# feeding time at the zoo!!



## lastyboy (Apr 14, 2003)

I just noticed today that when feeding my P's after a min or so they belly expand slighty, no doubt caused by food.

This, i would assume, is a good way to tell if all the fish have had food??


----------



## Judazzz (Jan 13, 2003)

If their bulges appear after a feeding session (and dissapear quite rapidly again), then it's indeed caused by them eating. When it appears pretty randomly, and stays, it probably has a different reason, which needs closer examination...

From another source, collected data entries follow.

-- ==== Sys2Proof/Decode.lean ====
section
/-!
DEFINITION. The decoder, from the bytes of an instruction unit to an instruction or a named rejection (03 R70 to R84), and
after it the encoder, from the same encoding tables.
-/

namespace Sys2Proof

/-- The fields of an instruction word: op [31:25], d [24:18], a [17:11], b [10:4], f [3:0] (03 R71).  The other formats name
parts of the same bits. -/
structure Fields where
  op : BitVec 7
  d  : BitVec 7
  a  : BitVec 7
  b  : BitVec 7
  f  : BitVec 4
  deriving DecidableEq, Repr

/-- Cuts a word into its fields (03 R71). -/
def Fields.split (w : Word) : Fields :=
  ⟨w.extractLsb' 25 7, w.extractLsb' 18 7, w.extractLsb' 11 7, w.extractLsb' 4 7, w.extractLsb' 0 4⟩

/-- Joins the fields into a word (03 R71). -/
def Fields.join (x : Fields) : Word := x.op ++ x.d ++ x.a ++ x.b ++ x.f

/-- The prefix words of a unit: at most one MODW or MXW, and at most one IMMX payload (03 R75). -/
structure Prefixes where
  modw : Option Modw := none
  mxw  : Option Mxw := none
  immx : Option (BitVec 25) := none
  deriving DecidableEq, Repr

/-- The MODW payload read field by field (03 R76). -/
def Modw.ofPayload (p : BitVec 25) : Modw :=
  { guard := p.extractLsb' 21 4, gneg := p.getLsbD 20, sat := p.getLsbD 19, nega := p.getLsbD 18, negb := p.getLsbD 17,
    absa := p.getLsbD 16, absb := p.getLsbD 15, psc := p.extractLsb' 10 5, str := p.extractLsb' 6 4,
    scope := p.extractLsb' 3 3, rnd := p.extractLsb' 1 2, clamp := p.getLsbD 0 }

/-- The MXW payload read field by field; a set reserved bit [9:0] makes none (03 R78). -/
def Mxw.ofPayload (p : BitVec 25) : Option Mxw :=
  if p.extractLsb' 0 10 = 0 then
    some { nega := p.getLsbD 24, negb := p.getLsbD 23, nacc := p.getLsbD 22, rel := p.extractLsb' 19 3,
           bias := p.getLsbD 18, act := p.getLsbD 17, atab := p.extractLsb' 15 2, rq := p.getLsbD 14,
           guard := p.extractLsb' 10 4 }
  else none

/-- The immediate of a format I word under the prefixes of its unit (03 R74, R79). -/
def Prefixes.imm11 (px : Prefixes) (i : BitVec 11) : Imm11 :=
  match px.immx with
  | none => .short i
  | some p => .long (p.extractLsb' 0 21 ++ i)

/-- The immediate of a format L word under the prefixes of its unit (03 R74, R79). -/
def Prefixes.imm18 (px : Prefixes) (i : BitVec 18) : Imm18 :=
  match px.immx with
  | none => .short i
  | some p => .long (p.extractLsb' 0 14 ++ i)

/-- Goes on when the condition holds. -/
def must (c : Bool) : Option Unit := if c then some () else none

/-- A scalar register field: bit 6 zero (03 R61). -/
def reg? (x : BitVec 7) : Option (BitVec 6) := if x.extractLsb' 6 1 = 0 then some (x.extractLsb' 0 6) else none

/-- A scalar pair field: an even scalar number (03 R61). -/
def pair? (x : BitVec 7) : Option (BitVec 5) :=
  if x.extractLsb' 6 1 = 0 ∧ x.extractLsb' 0 1 = 0 then some (x.extractLsb' 1 5) else none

I don't know what size your p's are, but when my reds where small, they used to eat a lot, and often looked like a balloon after feeding (not uncommon with baby piranha's). When they grow larger and bulkier, it's not as easy to notice anymore, although some closer inspections can still reveal a fatter than usual tummy... :smile:


----------



## lastyboy (Apr 14, 2003)

Indeed its exactly that.
they get little bulging tummies from eating, but they soon flatten out.
Its quite funny really


----------



## Judazzz (Jan 13, 2003)

Yeah, piranha babies already look cute, but when they have a stuffed belly, those little gluttons are even more adorable


----------



## Mr. Hannibal (Feb 21, 2003)

100% correct!


----------



## RhomZilla (Feb 12, 2003)

Most definately, inflamation on belly does state food had just been consumed. Depending what stage, or how matured your Ps are.. one other factor of swelling may even be reasons for pregnancy.


----------



## lastyboy (Apr 14, 2003)

Yeah its def due to feeding.
A hungry fish is a healthy fish.

Is it not?


----------



## SnowCichlid (Jan 10, 2003)

Better eating than not eating at all ... "I'm not fat, im just big boned"


----------



## lastyboy (Apr 14, 2003)

HaHAhA!!!!!!
Indeed!

Im not sleeping, Im just resting my eyelids!!!!!!!


----------